FK UMSU Yudisium 76 Dokter, Capaian Lulusan UKMPPD 90 Persen

MEDAN – Fakultas Kedokteran Universitas Muhammadiyah Sumatera Utara (FK UMSU) menggelar yudisium dan pengambilan sumpah dokter angkatan ke-41 yang diikuti 76 lulusan Program Pendidikan Profesi Dokter.

Acara tampak berlangsung khidmat dipimpin Rektor UMSU Prof. Dr. Agussani, MAP pada Jumat (25/4/2025) di Auditorium UMSU Jalan Muchtar Basri No.3 Medan.

Rektor UMSU, Prof. Dr. Agussani, MAP, menyampaikan rasa bangga dan apresiasinya terhadap capaian para lulusan program studi pendidikan profesi dokter.

Disebutkannya, Fakultas Kedokteran UMSU menjadi fakultas terendah jumlah retakernya di Indonesia dengan keberhasilan UKMPPD FK UMSU mencapai 90%,

“Alhamdulillah, saya lihat angka capaian IPK 4,00 hingga 3,81 banyak diperoleh ulusan pada angkatan ini. Fakultas Kedokteran UMSU menjadi fakultas terendah jumlah retakernya di Indonesia. Artinya keberhasilan UKMPPD FK UMSU mencapai 90 persen,” ungkapnya.

Rektor mengaku bersyukur kareba UMSU tidak pernah di bawah 70%. Sejak 2018-2025 juga telah meluluskan 1002 dokter yang tersebar di Indonesia maupun luar negeri.

UMSU, sebut rektor, terus berkomitmen dalam mencetak dokter-dokter yang tidak hanya cerdas secara akademik, namun juga berkarakter Islami.

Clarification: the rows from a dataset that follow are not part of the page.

/-- The NaN rule of R216, for every quiet NaN that `canonNaN` may be: `canonNaN` is one; every operation,
estimate and refinement with a NaN operand gives it; and every NaN that one of them gives is it. -/
def Obligations.NanResultsAreCanonical : Prop :=
  isNaN canonNaN = true ∧ isQuietNaN canonNaN = true ∧
  (∀ x y z : Word, isNaN x = true →
    fadd x y = canonNaN ∧ fadd y x = canonNaN ∧ fsub x y = canonNaN ∧ fsub y x = canonNaN ∧
    fmul x y = canonNaN ∧ fmul y x = canonNaN ∧ ffma x y z = canonNaN ∧ ffma y x z = canonNaN ∧
    ffma y z x = canonNaN) ∧
  (∀ x y : Word, isNaN x = true →
    rcpEst x = canonNaN ∧ rsqrtEst x = canonNaN ∧ nrRcp x y = canonNaN ∧ nrRcp y x = canonNaN ∧
    nrRsq x y = canonNaN ∧ nrRsq y x = canonNaN ∧ rcpLane x = canonNaN ∧ rsqrtLane x = canonNaN ∧
    fdivLane x y = canonNaN ∧ fdivLane y x = canonNaN ∧ fsqrtLane x = canonNaN) ∧
  (∀ x y : Word, ∀ z ∈ [fadd x y, fsub x y, fmul x y, rcpEst x, rsqrtEst x, nrRcp x y, nrRsq x y,
    rcpLane x, rsqrtLane x, fdivLane x y, fsqrtLane x], isNaN z = true → z = canonNaN) ∧
  ∀ x y z : Word, isNaN (ffma x y z) = true → ffma x y z = canonNaN

/-- R225: `ffma(x, y, -0)` is `fmul(x, y)` in every case; `ffma(x, y, +0)` is too but for an exact zero
product of negative sign, where it gives `+0` and `fmul` gives `-0`. -/
def Obligations.FmulThroughFusedUnit : Prop :=
  ∀ x y : Word,
    ffma x y 0x80000000#32 = fmul x y ∧
    (isFinite x = true → isFinite y = true → isZero x = true ∨ isZero y = true →
      signBit x ≠ signBit y →
      ffma x y 0x00000000#32 = 0x00000000#32 ∧ fmul x y = 0x80000000#32) ∧
    (¬ (isFinite x = true ∧ isFinite y = true ∧ (isZero x = true ∨ isZero y = true) ∧
      signBit x ≠ signBit y) → ffma x y 0x00000000#32 = fmul x y)

/-- R217 to R224: FADD, FSUB, FMUL, FMA, FNMS and FMS apply `fadd`, `fsub`, `fmul` and `ffma` to each
lane, FABS clears and FCPSGN replaces the sign bit. -/
def Obligations.FloatArithmeticRows : Prop :=
  lanewiseBinary 0x40 .fadd fadd ∧ lanewiseBinary 0x41 .fsub fsub ∧
  lanewiseBinary 0x42 .fmul fmul ∧
  lanewiseUnary 0x49 .fabs (fun a => a &&& 0x7FFFFFFF#32) ∧
  lanewiseBinary 0x4A .fcpsgn (fun a b => (a &&& 0x7FFFFFFF#32) ||| (b &&& 0x80000000#32)) ∧
  lanewiseTernary 0x4B .fma ffma ∧
  lanewiseTernary 0x4C .fnms (fun a b c => ffma (a ^^^ 0x80000000#32) b c) ∧
  lanewiseTernary 0x4D .fms (fun a b c => ffma a b (c ^^^ 0x80000000#32))

/-- R231: what the reciprocal estimator may answer, for every estimator the model leaves open. -/
def Obligations.ReciprocalEstimatorAdmissible : Prop :=
  rcpEst 0x00000000#32 = 0x7F800000#32 ∧ rcpEst 0x80000000#32 = 0xFF800000#32 ∧
  rcpEst 0x7F800000#32 = 0x00000000#32 ∧ rcpEst 0xFF800000#32 = 0x80000000#32 ∧
  ∀ b : Word,
    (isNaN b = true → rcpEst b = canonNaN) ∧
    (isFinite b = true → (2 : ℚ) ^ (-126 : ℤ) ≤ |ratValue b| → |ratValue b| ≤ 2 ^ 126 →
      isFinite (rcpEst b) = true ∧ isZero (rcpEst b) = false ∧
      signBit (rcpEst b) = signBit b ∧
      |ratValue (rcpEst b) * ratValue b - 1| ≤ (2 : ℚ) ^ (-12 : ℤ)) ∧
    (isFinite b = true → isZero b = false → signBit (rcpEst b) = signBit b ∧
      isNaN (rcpEst b) = false)

/-- R232: what the reciprocal square root estimator may answer, for every estimator the model leaves
open. -/
def Obligations.RsqrtEstimatorAdmissible : Prop :=
  rsqrtEst 0x00000000#32 = 0x7F800000#32 ∧ rsqrtEst 0x80000000#32 = 0xFF800000#32 ∧
  rsqrtEst 0x7F800000#32 = 0x00000000#32 ∧
  ∀ a : Word,
    (isNaN a = true → rsqrtEst a = canonNaN) ∧
    (isNaN a = false → isZero a = false → signBit a = true → rsqrtEst a = canonNaN) ∧
    (isFinite a = true → signBit a = false → expo a ≠ 0 →
      isFinite (rsqrtEst a) = true ∧ isZero (rsqrtEst a) = false ∧
      signBit (rsqrtEst a) = false ∧
      |ratValue (rsqrtEst a) * ratValue (rsqrtEst a) * ratValue a - 1| ≤ (2 : ℚ) ^ (-11 : ℤ)) ∧
    (expo a = 0 → signBit a = false → isZero a = false →
      signBit (rsqrtEst a) = false ∧ isZero (rsqrtEst a) = false ∧ isNaN (rsqrtEst a) = false)

/-- R233 to R240: each instruction of the estimate-and-refine family is its estimate and exactly two
refinements, each operation rounded, for every estimator. -/
def Obligations.EstimateAndRefineRows : Prop :=
  (∀ b r : Word, nrRcp b r = fmul r (fsub 0x40000000#32 (fmul b r))) ∧
  (∀ a r : Word, nrRsq a r =
    fmul (fmul r 0x3F000000#32) (fsub 0x40400000#32 (fmul a (fmul r r)))) ∧
  lanewiseUnary 0x44 .frcpa rcpEst ∧
  lanewiseUnary 0x45 .frcp (fun b => nrRcp b (nrRcp b (rcpEst b))) ∧
  lanewiseUnary 0x46 .frsqrta rsqrtEst ∧
  lanewiseUnary 0x47 .frsqrt (fun a => nrRsq a (nrRsq a (rsqrtEst a))) ∧
  lanewiseBinary 0x43 .fdiv (fun a b => fmul a (nrRcp b (nrRcp b (rcpEst b)))) ∧
  lanewiseUnary 0x48 .fsqrt (fun a => fmul a (nrRsq a (nrRsq a (rsqrtEst a))))

/-- R241: the results at the special operands, as the estimators' required values and the arithmetic give
them, whatever the estimators answer elsewhere. `x` is the operand of the unary instructions and `y` the
divisor of FDIV. -/
def Obligations.PolesOfRefinedFamily : Prop :=
  ∀ (vd va vb : Reg) (s : State) (k : Fin 4),
    ∃ ta tr td qa tq ts, exec (.frcpa vd va) s = .next ta ∧ exec (.frcp vd va) s = .next tr ∧
      exec (.fdiv vd vb va) s = .next td ∧ exec (.frsqrta vd va) s = .next qa ∧
      exec (.frsqrt vd va) s = .next tq ∧ exec (.fsqrt vd va) s = .next ts ∧
      let x := (s.operand 0 va).lane k
      let y := (s.operand 1 va).lane k
      (x = 0x00000000#32 →
        (ta.readReg vd).lane k = 0x7F800000#32 ∧ (qa.readReg vd).lane k = 0x7F800000#32) ∧
      (x = 0x80000000#32 →
        (ta.readReg vd).lane k = 0xFF800000#32 ∧ (qa.readReg vd).lane k = 0xFF800000#32) ∧
      (x = 0x7F800000#32 →
        (ta.readReg vd).lane k = 0x00000000#32 ∧ (qa.readReg vd).lane k = 0x00000000#32) ∧
      (x = 0xFF800000#32 →
        (ta.readReg vd).lane k = 0x80000000#32 ∧ (qa.readReg vd).lane k = canonNaN) ∧
      (isNaN x = true → (ta.readReg vd).lane k = canonNaN ∧ (qa.readReg vd).lane k = canonNaN) ∧
      (isZero x = true ∨ isInf x = true ∨ isNaN x = true → (tr.readReg vd).lane k = canonNaN ∧
        (tq.readReg vd).lane k = canonNaN ∧ (ts.operand 3 vd).lane k = canonNaN) ∧
      (isZero y = true ∨ isInf y = true ∨ isNaN y = true → (td.readReg vd).lane k = canonNaN) ∧
      (isFinite x = true → isZero x = false → signBit x = true →
        (qa.readReg vd).lane k = canonNaN ∧ (tq.readReg vd).lane k = canonNaN ∧
        (ts.operand 3 vd).lane k = canonNaN) ∧
      (isNaN ((s.operand 0 vb).lane k) = true → (td.readReg vd).lane k = canonNaN)

/-- R250 to R256: the float predicates compare the values as extended reals and are false, `fne` true,
where either operand is a NaN; each comparison gives ALL1 where its predicate holds and ALL0 where it
does not. -/
def Obligations.FloatCompareRows : Prop :=
  (∀ x y : Word,
    (isNaN x = true ∨ isNaN y = true →
      flt x y = false ∧ fgt x y = false ∧ feq x y = false ∧ fne x y = true ∧ fle x y = false ∧
      fge x y = false) ∧
    (isNaN x = false → isNaN y = false →
      (flt x y = true ↔ extRat x < extRat y) ∧ (fgt x y = true ↔ extRat x > extRat y) ∧
      (feq x y = true ↔ extRat x = extRat y) ∧ (fne x y = true ↔ extRat x ≠ extRat y) ∧
      (fle x y = true ↔ extRat x ≤ extRat y) ∧ (fge x y = true ↔ extRat x ≥ extRat y)) ∧
    fne x y = !feq x y ∧ fle x y = (flt x y || feq x y) ∧ fge x y = (fgt x y || feq x y)) ∧
  lanewiseBinary 0x50 .fclt (fun x y => if flt x y = true then ALL1 else ALL0) ∧
  lanewiseBinary 0x51 .fcgt (fun x y => if fgt x y = true then ALL1 else ALL0) ∧
  lanewiseBinary 0x52 .fceq (fun x y => if feq x y = true then ALL1 else ALL0) ∧
  lanewiseBinary 0x53 .fcne (fun x y => if fne x y = true then ALL1 else ALL0) ∧
  lanewiseBinary 0x54 .fcle (fun x y => if fle x y = true then ALL1 else ALL0) ∧
  lanewiseBinary 0x55 .fcge (fun x y => if fge x y = true then ALL1 else ALL0)

/-- R270 to R272: MINC, MDEC and MSCALE replace lane `k` of memory by memory plus, minus or times the
register's lane, and change nothing else. -/
def Obligations.MemoryUpdateRows : Prop :=
  ∀ (va : Reg) (addr : Word) (s : State),
    encodesRow 0x15 va 0 0 0 0 (fun x => .minc va (x.lane 0)) ∧
    encodesRow 0x16 va 0 0 0 0 (fun x => .mdec va (x.lane 0)) ∧
    encodesRow 0x17 va 0 0 0 0 (fun x => .mscale va (x.lane 0)) ∧
    checksAlignment (.minc va addr) 16 [addr] ∧ checksAlignment (.mdec va addr) 16 [addr] ∧
    checksAlignment (.mscale va addr) 16 [addr] ∧
    (addr.toNat % 16 = 0 → ∀ m : Vec, (∀ k : Fin 4, s.mem.holds (elementAddr addr k) (m.lane k)) →
      (∃ t, exec (.minc va addr) s = .next t ∧ s.storesOnly t (within addr 16) ∧
        ∀ k : Fin 4, t.mem.holds (elementAddr addr k) (fadd (m.lane k) ((s.operand 0 va).lane k))) ∧
      (∃ t, exec (.mdec va addr) s = .next t ∧ s.storesOnly t (within addr 16) ∧
        ∀ k : Fin 4, t.mem.holds (elementAddr addr k) (fsub (m.lane k) ((s.operand 0 va).lane k))) ∧
      ∃ t, exec (.mscale va addr) s = .next t ∧ s.storesOnly t (within addr 16) ∧
        ∀ k : Fin 4, t.mem.holds (elementAddr addr k) (fmul (m.lane k) ((s.operand 0 va).lane k)))
end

Rektor juga menyampaikan komitmen untuk terus mengembangkan FK UMSU sejalan dengan tuntutan pengetahuan dan perkembangan teknologi di bidang kesehatan.

“Kami tengah menyusun roadmap pengembangan fasilitas kampus dan mendorong akreditasi internasional untuk FK UMSU,” ujarnya.

Pada kesempatan ini dia juga menyampaikan bahwa UMSU akan menjadi tuan rumah Muktamar Muhammadiyah 2027, dan dia memohon doa kepada para lulusan dan orangtua untuk keberhasilan
rencana pembangunan fasilitas baru serta pelaksanaan Muktamar 2027.

“Kami sadar masih banyak kekurangan, namun terus berbenah menuju yang lebih baik,” ucap rektor.

Sebelumnya, Dekan FK UMSU, dr. Siti Masliana, Sp.THT-KL(K), menyebut angka retaker lulusan FK UMSU sangat rendah, hanya 8 dari total 3.000 peserta.

Dia juga menyoroti fenomena yang terjadi terkait profesi kedokteran, dan dia berharap para alumni tetap menjaga nama baik fakultas dan universitas.

“Sumpah dokter adalah sumpah hipokrates, dan kami berharap seluruh lulusan menjaga etik, berbuat baik kepada guru, sejawat, maupun pasien. Profesi ini adalah amanah yang harus dijaga dengan kebudiluhuran,” tegasnya.

Sementara itu, perwakilan lulusan, dr. Indah Hadiyihidini, menyampaikan rasa terima kasih kepada seluruh dosen dan khususnya kepada orang tua.

“Perjuangan ini tidak instan, dan keberhasilan ini adalah hasil dari dukungan semua pihak,” katanya penuh haru.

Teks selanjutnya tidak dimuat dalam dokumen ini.